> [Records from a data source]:
•••

-- ==== Sys2Proof/Machine/Bind.lean ====
section
/-!
DEFINITION. Resource binding (R187 to R193, R201, R202, R231, R234, Tables PC-6 to PC-8): JOB_BIND with its checks in
order and what the loader writes, JOB_UNLOAD and IMAGE_DELETE.
-/
namespace Sys2Proof.Machine

/-- The ranks of a plan that this module holds, with their cluster. -/
def State.localRanks (s : State) (p : Plan) : List (Nat × Nat) :=
  ((List.range p.places.length).zip p.places).filterMap fun e => if e.2.coord = s.coord then some (e.1, e.2.cl) else none

/-- The role record and index of a rank. -/
def Plan.rankRole (p : Plan) (rank : Nat) : Option (RoleImg × Nat) :=
  (p.img.roles[(p.roleOf rank).1]?).map fun r => (r, (p.roleOf rank).2)

/-- The version that a job pins: CURRENT, else READY. -/
def State.pinned (s : State) (j : Nat) : Option Nat :=
  let vs := (List.range 16).filter fun e => s.reg (Od.VER_JOB e) == j
  match vs.find? fun e => s.reg (Od.VER_STATE e) == 5 with
  | some e => some e
  | none => vs.find? fun e => s.reg (Od.VER_STATE e) == 4

/-- The block of a version on a cluster of this module. -/
def State.blockAt (s : State) (e c num : Nat) : Option Block :=
  (Store.get Version.new s.versions e).blocks.find? fun b => b.num == num && b.cl == c

/-- BLOCK FFFFFFFFh: no weights of a version. -/
abbrev noBlock : Nat := 0xFFFFFFFF

/-! ## Checks 7 to 11 of Table PC-7 -/

/-- The value of parameter `i` (Table PC-9): FFFFFFFFh takes the default. -/
def State.paramValue (s : State) (j i dflt : Nat) : Nat :=
  let v := s.reg (Od.JOB_PARAMS j) / 0x100000000 ^ i % 0x100000000
  if v = 0xFFFFFFFF then dflt else v

/-- Parameters within MIN to MAX; windows inside one RX allocation, staging long enough, allocations inside the slice
(R191). -/
def State.rangesOk (s : State) (j : Nat) (img : Img) : Bool :=
  (((List.range img.params.length).zip img.params).all fun e =>
    let v := s.paramValue j e.1 e.2.2.2
    decide (e.2.1 ≤ v) && decide (v ≤ e.2.2.1)) &&
  img.roles.all fun r =>
    (r.allocs.all fun a => decide (a.off + a.len ≤ 0x280000)) &&
    (r.chans.all fun c => r.allocs.any fun a =>
      a.kind == 3 && decide (a.off ≤ c.off) && decide (c.off + c.len ≤ a.off + a.len)) &&
    r.replays.all fun x => r.allocs.all fun a => a.id != x.alloc || a.kind != 2 || decide (512 * x.groups ≤ a.len)

/-- The header's points are defined. -/
def Img.headerOk (i : Img) : Bool :=
  ([i.first, i.token, i.step].filterMap id).all fun e => match i.roles[e.1]? with
    | some r => r.hasPoint e.2
    | none => false

/-- The declarations of one role (R192). -/
def Img.roleDeclared (i : Img) (r : RoleImg) : Bool :=
  let used := i.uses r
  (used.all fun pc => match i.instr pc with
    | some c => r.declares pc c
    | none => true) &&
  (r.chans.all fun c => r.hasNotify c.notify) &&
  (r.groups.all fun g => r.hasChan g.chan) &&
  (r.sends.all fun x => (x.fn / 8 % 4 == 0 && x.group == 0xFFFF) || (match i.roles[x.target.role]? with
    | some q => decide (x.group < q.groups.length)
    | none => false)) &&
  (r.gaps.all fun g => r.hasPoint g.opens && (match g.period with
    | some q => r.hasPoint q
    | none => true)) &&
  (r.points.all fun x => x.arcs.all fun a => a.terms.all fun t =>
    (t.kind != 1 || r.slots.any fun k => k.1 == t.ref % 32) && (t.kind != 2 || decide (t.ref < r.sends.length))) &&
  r.replays.all fun x =>
    NSet.mem used x.word && (match i.instr x.word with
      | some (.qa _ _ _ _ _ _ _ rpl _) => rpl
      | _ => false) && r.allocs.any fun a => a.id == x.alloc && a.kind == 2

/-- The slots of a role on one cluster: a BLOCK is in the pinned version with its WFMT, and a SERVING_SLOT slot is one
that the serving job there marks TRAIN_SHARE (R192). -/
def State.slotsDeclared (s : State) (j c : Nat) (r : RoleImg) : Bool :=
  r.slots.all fun e =>
    if e.2.servingSlot then (match Store.get? (s.strand (2 * c)).slots e.1 with
      | some u => s.reg (sjObj (2 * c)) != 0 && u.trainShare
      | none => false)
    else e.2.block == noBlock || (match s.pinned j with
      | some v => (match s.blockAt v c e.2.block with
        | some b => b.wfmt == e.2.wfmt
        | none => false)
      | none => false)

/-- Check 8. -/
def State.declared (s : State) (p : Plan) : Bool :=
  p.img.headerOk && s.entriesHeld (2 ^ s.stepping) p.img && (p.img.roles.all fun r => p.img.roleDeclared r) &&
    (s.localRanks p).all fun e => match p.rankRole e.1 with
      | some (r, _) => s.slotsDeclared p.job e.2 r
      | none => true

/-- A SERVING_SLOT slot that holds a sealed version of another tenant (R433). -/
def State.sealedForeign (s : State) (p : Plan) (tenant : Nat) : Bool :=
  (s.localRanks p).any fun e => match p.rankRole e.1 with
    | some (r, _) => r.slots.any fun k => k.2.servingSlot &&
        s.versions.any fun (v : Nat × Version) => s.reg (Od.VER_SEALED v.1) == 1 && s.reg (Od.VER_TENANT v.1) != tenant &&
          s.reg (Od.VER_STATE v.1) != 0 && v.2.blocks.any fun b => b.array == some (34 * e.2 + s.slotArr (2 * e.2) k.1)
    | none => false

/-- Two allocations of one role overlap (check 9). -/
def RoleImg.overlaps (r : RoleImg) : Bool := !disjointRanges (r.allocs.map fun a => (a.off, a.len))

/-- The pages of a byte range. -/
def pagesOf (off len : Nat) : List Nat := (List.range ((off + len + 4095) / 4096 - off / 4096)).map fun i => off / 4096 + i

/-- The pages of a role's allocations that satisfy `f`. -/
def RoleImg.pages (r : RoleImg) (f : AllocRec → Bool) : List Nat :=
  ((r.allocs.filter f).flatMap fun a => pagesOf a.off a.len).eraseDups

def isPool (a : AllocRec) : Bool := a.kind == 4 || a.kind == 5

/-- Bytes of the pool pages of a plan on this module (R431). -/
def State.poolBytes (s : State) (p : Plan) : Nat :=
  (s.localRanks p).foldl (fun a e => match p.rankRole e.1 with
    | some (r, _) => a + 4096 * (r.pages isPool).length
    | none => a) 0

/-- The FREE arrays of a cluster in ascending order that no version reserves and no slot without a BLOCK uses (R193). -/
def State.freeArrays (s : State) (c : Nat) : List Nat :=
  let bound := ([0, 1].flatMap fun st => ((s.strand (2 * c + st)).slots.filter fun (k : Nat × SlotUse) =>
    k.2.block == noBlock && !k.2.servingSlot).map fun k => s.slotArr (2 * c + st) k.1)
  (List.range 34).filter fun a =>
    s.reg (asObj c a) == AS.FREE && !bound.contains a &&
      !s.versions.any fun (v : Nat × Version) => v.2.blocks.any fun b => b.array == some (34 * c + a)

/-- The slots of a role that bind a FREE array. -/
def RoleImg.freeSlots (r : RoleImg) : List (Nat × SlotUse) :=
  r.slots.filter fun k => k.2.block == noBlock && !k.2.servingSlot

/-- A role fits on cluster `c` (R114, R193). A slot that strand 1 shares must be marked for TRAIN use by the serving image (R127). -/
def State.fitsOn (s : State) (p : Plan) (c : Nat) (r : RoleImg) : Bool :=
  let u := 2 * c + p.st
  let other := s.strand (2 * c + (1 - p.st))
  let pages := r.pages fun _ => true
  (s.reg (csObj c) == CS.READY || s.reg (csObj c) == CS.RETENTION) && s.strandState u == SS.EMPTY &&
  (pages.all fun g => !(s.page c g).valid) && decide (pages.length + s.pagesUsed c ≤ 640) &&
  (r.syncs.all fun x => s.reg (syObj c x.obj 1) == 0) &&
  (r.slots.all fun k => match Store.get? other.slots k.1 with
    | none => true
    | some o => (k.2.servingSlot || (o.servingSlot && k.2.trainShare)) && k.2.own &&& o.own == 0) &&
  (r.slots.all fun k => if k.2.servingSlot then s.arrState (34 * c + s.slotArr (2 * c) k.1) == AS.ACTIVE
    else k.2.block == noBlock || (match s.pinned p.job with
    | some v => (match s.blockAt v c k.2.block with
      | some b => (match b.array with
        | some x => s.arrState x == AS.ACTIVE
        | none => false)
      | none => false)
    | none => false)) &&
  decide (r.freeSlots.length ≤ (s.freeArrays c).length)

•••

> [EXERCISE]:
Reproduce each line from the records that contains the word "versions".

> [EXERCISE RESPONSE]:
  (Store.get Version.new s.versions e).blocks.find? fun b => b.num == num && b.cl == c
        s.versions.any fun (v : Nat × Version) => s.reg (Od.VER_SEALED v.1) == 1 && s.reg (Od.VER_TENANT v.1) != tenant &&
      !s.versions.any fun (v : Nat × Version) => v.2.blocks.any fun b => b.array == some (34 * c + a)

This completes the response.